The biofuels debate continues to rage on, five years after the U.S. biofuels boom took off. A moral dilemma has always been at the heart of the food vs. fuel debate: Can we afford to use corn for ethanol in a starving world?
But according to Reuters, farm bankers are now asking: Can we afford not to?
Michael Swanson is agricultural economist at Wells Fargo, the largest commercial bank lender to U.S. farmers. He tells Reuters: “Ethanol demand is the linchpin of the current pricing model that we have. It’s a completely different question whether it’s right or wrong.”
The price of maize (corn) has nearly doubled. Many blame the worst drought to hit the U.S. Midwest as the main cause of rising corn prices.
The Environmental Protection Agency (EPA) has a mandate in place to produce a certain amount of corn for ethanol use. But state governors in big livestock regions, like Texas and North Carolina, have been rallying the Obama administration to suspend the 2007 mandate.
According to Reuters, the Environmental Protection Agency must respond in 90 days. But the news agency say bankers are warning the public not to hold its breath.
“I don’t see the Administration making any big move on this with the election so close,” said John Blanchfield, senior vice president for agricultural and rural banking at the American Bankers Association, to Reuters. “A waiver will make as many people unhappy as it will make others happy.”

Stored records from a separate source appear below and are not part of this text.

-- ==== Sys2Proof/Certificates/Slice0/Obligations.lean ====
section
/-! DEFINITION. The statements for the provers. Each is a `def Obligations.<Name> : Prop`; its docstring
names the rules of the manual it formalises. The helper definitions say, once, when a command of the
host computer stands at the front with nothing in its way, and what answering it leaves behind. -/

namespace Sys2Proof.Claims

open Sys2Proof.Machine

/-! ### When a command of the host computer is executed, and its answer -/

/-- The command `c`, of code `code`, is the oldest not yet executed (R148), no RESTART has been answered
(R155), the module has its supply, and nothing waits for an IDLE transmitter (R128). -/
def AtFront (code : Nat) (s : State) (c : CommandFrame) : Prop :=
  s.powered = true ∧ s.command.restart = .none ∧ s.command.queue.head? = some c
    ∧ commandCode c.bytes = some code ∧ LinesSettled s

/-- As `AtFront`, in CONFIGURING or ANALYSING, where R149 lets the command's own rule apply. -/
def Accepts (code : Nat) (s : State) (c : CommandFrame) : Prop :=
  AtFront code s c ∧ s.opState ≠ .loading

/-- R148, R128, R129: the state once the reply to the oldest command has been formed in `s`: the command
has left the queue, and the reply is at the tail of the reply queue of the line the command arrived on,
or is being sent where that line's transmitter was IDLE. All else stands as in `s`. -/
def answered (restart : Bool) (c : CommandFrame) (st : Status) (result : List Byte) (s : State) :
    State :=
  let r : Reply := { frame := s.replyFrame c st result, restart := restart }
  let o := s.out c.line
  let o' : LineOut :=
    if o.sending.isSome then { o with replies := o.replies ++ [r] }
    else { o with sending := some r, passedOver := 0 }
  let unit : CommandUnit := { s.command with queue := s.command.queue.tail, requested := false }
  match c.line with
  | .a => { s with command := unit, lineA := o' }
  | .b => { s with command := unit, lineB := o' }

/-- R79: the oldest command owns the table memory, or gets it at once: it asks now and the memory is
free, or it asked before and the memory has been given to it; the engine does not wait. -/
def HasMemory (s : State) : Prop :=
  s.engine = .idle
    ∧ ((s.command.requested = false ∧ s.memOwner = .free ∧ s.restoring = false)
      ∨ (s.command.requested = true ∧ s.memOwner = .command))

/-- The memory released with no request of the engine waiting (R80). -/
def released (s : State) : State := { s with memOwner := .free }

/-- The code of each command of the host computer (12.3), but for unknown codes. -/
def codeOf : Instr → Option Nat
  | .identify => some 0x01
  | .readStatus => some 0x02
  | .readEntry => some 0x10
  | .writeEntry _ => some 0x11
  | .readChecks => some 0x12
  | .setTracker => some 0x13
  | .startAnalysis => some 0x20
  | .stopAnalysis => some 0x21
  | .restart => some 0x22
  | .storeTable => some 0x30
  | .restoreTable => some 0x31
  | .queryProgress => some 0x32
  | .setRuntimeLock => some 0x38
  | .clearRuntimeLock => some 0x39
  | .writeProtection => some 0x3A
  | .freezeProtection => some 0x3B
  | .readCounters => some 0x40
  | .clearCounters => some 0x41
  | .clearFaults => some 0x42
  | .armCapture => some 0x50
  | .triggerCapture => some 0x51
  | .readCapture => some 0x52
  | .releaseCapture => some 0x53
  | .disarmCapture => some 0x54
  | _ => none

/-- R190, 12.3: whether a parameter list can be decoded for a command's code. -/
def decodes (i : Instr) (p : List Byte) : Bool :=
  match i with
  | .readEntry => p.length == 2
  | .writeEntry _ => (parseWrite p).isSome
  | .readChecks => p.length == 1
  | .setTracker => p.length == 6
  | .storeTable => p.length == 1
  | .restoreTable => p.length == 1
  | .setRuntimeLock => p.length == 1
  | .clearRuntimeLock => p.length == 1
  | .writeProtection => p.length == 6 && byteAt p 4 ≤ 1 && byteAt p 5 ≤ 1
  | .readCapture => p.length == 3
  | _ => p.length == 0

/-! ### Frames of effects that report -/

/-- The step changed nothing but what reporting changes: the record queue, line B's output side, the
fault unit, the drop counters, and the model's coincidences. -/
def OnlyReports (s t : State) : Prop :=
  { t with
    records := s.records, lineB := s.lineB, fault := s.fault, ties := s.ties
    counters := { t.counters with
      verdictDrops := s.counters.verdictDrops, alarmDrops := s.counters.alarmDrops } } = s

/-- R180: a fault of kind `k` has been reported: its flag is set, and it filled an empty record or left
the held one as it was. -/
def Reported (k : FaultKind) (s t : State) : Prop :=
  t.fault.summary[k.index] = true
    ∧ match s.fault.record with
      | some r => t.fault.record = some r
      | none => t.fault.record.isSome = true

/-- R121, R122: an alarm record of a cause built now: the station number and stream type in force, and the
local time. -/
def builtNow (c : Cause) (s : State) : AlarmRecord :=
  { station := s.station, streamType := s.streamType, cause := c, localTime := s.localTime }

/-- R180, record held: only the flag of the kind and the more-faults count change. -/
def faultNoted (k : FaultKind) (s : State) : State :=
  { s with fault := { s.fault with
      summary := s.fault.summary.set k.index.val true, more := min 255 (s.fault.more + 1) } }

/-- R129: a record that leaves the record queue is sent as its frame. -/
def sentRecord (v : OutRecord) : Reply := { frame := recordFrame v, restart := false }

/-- R123, R128: records have been offered one after another to a record queue with room for them: they are at
its tail, but that on an IDLE line B the first of them is being sent. -/
def joined (rs : List OutRecord) (s : State) : State :=
  if s.lineB.sending.isSome then { s with records := s.records ++ rs }
  else match rs with
    | [] => s
    | r :: rest => { s with
        records := s.records ++ rest
        lineB := { s.lineB with sending := some (sentRecord r), passedOver := 0 } }

/-- R180, R181, record empty: the fault fills the record, sets its flag, and one FAULT_CAPTURED record is
offered to a record queue with room. -/
def faultFilled (k : FaultKind) (subject : Nat) (d : FaultDetail) (s : State) : State :=
  { joined [.alarm (builtNow (.faultCaptured k subject) s)] s with
    fault := { s.fault with
      record := some { kind := k, subject := subject, detail := d, time := s.localTime }
      summary := s.fault.summary.set k.index.val true } }

/-- A counter raised by `n`, saturating at 65,535 (R184). -/
def raised (k n : Nat) : Nat := min 65535 (k + n)

/-- R124: one more verdict or alarm dropped. -/
def recordDropCounted (d : OutRecord) (s : State) : State :=
  match d with
  | .verdict _ =>
    { s with counters := { s.counters with verdictDrops := raised s.counters.verdictDrops 1 } }
  | .alarm _ => { s with counters := { s.counters with alarmDrops := raised s.counters.alarmDrops 1 } }

/-- R124: the subject and the detail of RECORD_DROPPED: the channel and the sequence number of the record
dropped, 255 and absent for a TRACKER_STATE or FAULT_CAPTURED record. -/
def dropSubject : OutRecord → Nat × FaultDetail
  | .verdict v => (v.channel.val, .number v.seq)
  | .alarm { cause := .binAlert c seq _ _, .. } => (c.val, .number seq)
  | .alarm { cause := .binClear c seq _ _, .. } => (c.val, .number seq)
  | .alarm { cause := .interferenceAlert c seq _, .. } => (c.val, .number seq)
  | .alarm { cause := .interferenceClear c seq _, .. } => (c.val, .number seq)
  | .alarm { cause := .signature c seq _, .. } => (c.val, .number seq)
  | .alarm { cause := .trackerState _ _ _, .. } => (255, .absent)
  | .alarm { cause := .faultCaptured _ _, .. } => (255, .absent)

/-- R126, R180: the fault fills the empty record at a full record queue: its FAULT_CAPTURED record meets the
queue, which is `q` after it, and `d` is dropped and noted. -/
def faultFilledAtFull (k : FaultKind) (subject : Nat) (detail : FaultDetail) (d : OutRecord)
    (q : List OutRecord) (s : State) : State :=
  faultNoted .recordDropped (recordDropCounted d { s with
    records := q
    fault := { s.fault with
      record := some { kind := k, subject := subject, detail := detail, time := s.localTime }
      summary := s.fault.summary.set k.index.val true } })

/-- R124, R126: records have been offered one after another to the record queue of a busy line B while the fault
record was held: each drop has been counted and noted. -/
def offeredWhileHeld (rs : List OutRecord) (s : State) : State :=
  rs.foldl (fun s r =>
    match enqueue s.records r with
    | (none, q) => { s with records := q }
    | (some d, q) => faultNoted .recordDropped (recordDropCounted d { s with records := q })) s

/-- Whether the fault record is empty and the record queue has room, with nothing that waits for an IDLE line B. -/
def RoomForAFault (s : State) : Prop :=
  s.fault.record = none ∧ s.records.length < 16 ∧ LineSettled .b s

/-- R126, R180, R181: a fault has been reported in `s`: it is noted where the fault record is held, and fills it
where it is empty, whatever its FAULT_CAPTURED record finds. -/
def faultTaken (k : FaultKind) (subject : Nat) (detail : FaultDetail) (s : State) : State :=
  if s.fault.record.isSome then faultNoted k s
  else if s.records.length < 16 then faultFilled k subject detail s
  else match enqueue s.records (.alarm (builtNow (.faultCaptured k subject) s)) with
    | (some d, q) => faultFilledAtFull k subject detail d q s
    | (none, _) => s

/-- Whether a fault reported in `s` is taken as `faultTaken` says: the record is held, or nothing waits for an
IDLE line B (R128). -/
def TakesFaults (s : State) : Prop := s.fault.record.isSome = true ∨ LineSettled .b s

/-- R113: the check results of a channel for the entries of its plan row, all CLEAR or absent. -/
def blankChecks (row : PlanRow) : ChannelChecks :=
  { bins := row.bins.map fun b =>
      { k := b.k, state := if b.cls = .watch then none else some .clear, lastRatio := none,
        lastClass := none }
    interferenceState := .clear, lastFigure := none, code := 0, summary := none }

/-- R51, R123, R128, R180, R181: where the record queue has room, tracker `i`, now as in `t`, has offered its
TRACKER_STATE record and no other record has been offered, but that a fault `k` reported with it has been noted,
or has filled an empty fault record with the tracker as subject and its frequency as detail and offered
FAULT_CAPTURED before or after. -/
def TrackerReported (i : Fin 2) (k : Option FaultKind) (s t : State) : Prop :=
  let now := t.trackers[i]
  let moved := OutRecord.alarm (builtNow (.trackerState i now.state now.freq) s)
  let offered : List OutRecord → Prop := fun rs =>
    t.records = (joined rs s).records ∧ t.lineB = (joined rs s).lineB
  LineSettled .b s → s.records.length + 2 ≤ 16 →
    t.counters.alarmDrops = s.counters.alarmDrops ∧ t.counters.verdictDrops = s.counters.verdictDrops
      ∧ match k with
        | none => offered [moved] ∧ t.fault = s.fault
        | some k =>
          let captured := OutRecord.alarm (builtNow (.faultCaptured k i.val) s)
          (s.fault.record.isSome = true → offered [moved] ∧ t.fault = (faultNoted k s).fault)
            ∧ (s.fault.record = none → (offered [moved, captured] ∨ offered [captured, moved])
                ∧ t.fault = (faultFilled k i.val (.number now.freq) s).fault)

/-- The record queue, line B, the fault unit and the counters stand as they stood. -/
def NothingReported (s t : State) : Prop :=
  t.records = s.records ∧ t.lineB = s.lineB ∧ t.fault = s.fault ∧ t.counters = s.counters

/-- R3: the forward-drop counter of the direction that starts at a line, raised by one. -/
def forwardDropCounted (l : Line) (k : Counters) : Counters :=
  match l with
  | .a => { k with forwardDropsAB := raised k.forwardDropsAB 1 }
  | .b => { k with forwardDropsBA := raised k.forwardDropsBA 1 }

/-- The other line. -/
def otherLine : Line → Line
  | .a => .b
  | .b => .a

/-- The event of a frame arriving on a line; only a sample frame on line A meets more than an order. -/
def arrival : Line → Frame → Meeting → Instr
  | .a => .lineAFrameArrival
  | .b => fun f meeting => .lineBFrameArrival f meeting.order

/-- The output side of a line replaced, and the coincidences of the step cleared. -/
def withOut (l : Line) (o : LineOut) (s : State) : State :=
  match l with
  | .a => { s with lineA := o, ties := [] }
  | .b => { s with lineB := o, ties := [] }

/-- R3, R128: a line's output side after a frame has joined its forward queue. -/
def forwarded (f : Frame) (o : LineOut) : LineOut :=
  if o.sending.isSome then { o with forward := o.forward ++ [f] }
  else { o with sending := some { frame := f, restart := false } }

/-- R3: the number of the line a frame came from, as a fault detail: 0 for A-to-B, 1 for B-to-A. -/
def lineDetail (l : Line) : FaultDetail := .number (if l = .a then 0 else 1)

/-- R1, R2, R3: a frame that arrived on line `l` has been offered in `u` to the other line: it waits or is sent,
or, at a full forward queue, is dropped, counted and reported. -/
def passedOn (l : Line) (f : Frame) (u : State) : State :=
  if (u.out (otherLine l)).forward.length < 32 then
    withOut (otherLine l) (forwarded f (u.out (otherLine l))) u
  else faultTaken .forwardDropped 255 (lineDetail l)
    { u with ties := [], counters := forwardDropCounted l u.counters }

/-- R1, R3, R128: the sample frame `f`, on line A in `s`, has been offered to the A-to-B forward queue, before
or after the whole of what the monitor did with it (log 5), and the state is `t`: it waits at the tail, or is
being sent where line B was IDLE, unless a record that the monitor's part offered, or the reply of a trigger
met, went first; at a full queue it is dropped, counted and reported. -/
def SampleForwarded (triggers : List MetTrigger) (f : Frame) (s t : State) : Prop :=
  let flag := FaultKind.forwardDropped.index
  t.counters.forwardDropsBA = s.counters.forwardDropsBA
    ∧ (s.lineB.sending.isSome = true →
      t.lineB.sending = s.lineB.sending ∧ t.lineB.passedOver = s.lineB.passedOver)
    ∧ (s.lineB.forward.length < 32 →
      t.counters.forwardDropsAB = s.counters.forwardDropsAB ∧ t.fault.summary[flag] = s.fault.summary[flag]
        ∧ (s.lineB.sending.isSome = true → t.lineB.forward = s.lineB.forward ++ [f])
        ∧ (s.lineB.sending = none →
          (t.lineB.forward = [] ∧ t.lineB.sending = some { frame := f, restart := false }
              ∧ t.lineB.passedOver = s.lineB.passedOver)
            ∨ (t.lineB.forward = [f] ∧ t.lineB.passedOver = 0
              ∧ ∃ x, t.lineB.sending = some x ∧ ((∃ v, x = sentRecord v) ∨ triggers ≠ []))))
    ∧ (32 ≤ s.lineB.forward.length →
      t.lineB.forward = s.lineB.forward
        ∧ t.counters.forwardDropsAB = raised s.counters.forwardDropsAB 1
        ∧ Reported .forwardDropped s t
        ∧ (s.fault.record = none → ∀ r, t.fault.record = some r → r.kind = .forwardDropped →
          r = { kind := .forwardDropped, subject := 255, detail := .number 0, time := s.localTime }))

/-- R147, log 10: how many of the four places are held: commands not yet answered, and replies not yet
chosen by their line. -/
def placesTaken (s : State) : Nat :=
  s.command.queue.length + s.lineA.replies.length + s.lineB.replies.length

Reuters’s interviews with bankers and economists show the debate about corn to make fuel has evolved along with the financial stakes.
The facts, they say, show that ethanol, like it or not, is now bolted onto the very core of three huge industries: energy, meat and banking.
The news agency notes that farm bankers point to statistics on U.S. wealth and economic health that corn-based ethanol has driven: record-high farmland prices; a rise of some $500 billion in farm assets in the last five years; steady pay-downs of farm debt; a rise in farm assets in 2012 to an estimated $2.5 trillion dollars, based on real land not “paper,” and what those assets mean for U.S. money supply and economic demand.
Curt Covington is senior vice president for agricultural and rural banking at Bank of the West, the second largest commercial lender to U.S. farmers. He tells Reuters: “Corn can be a national security issue for this country. That’s where we are right now.”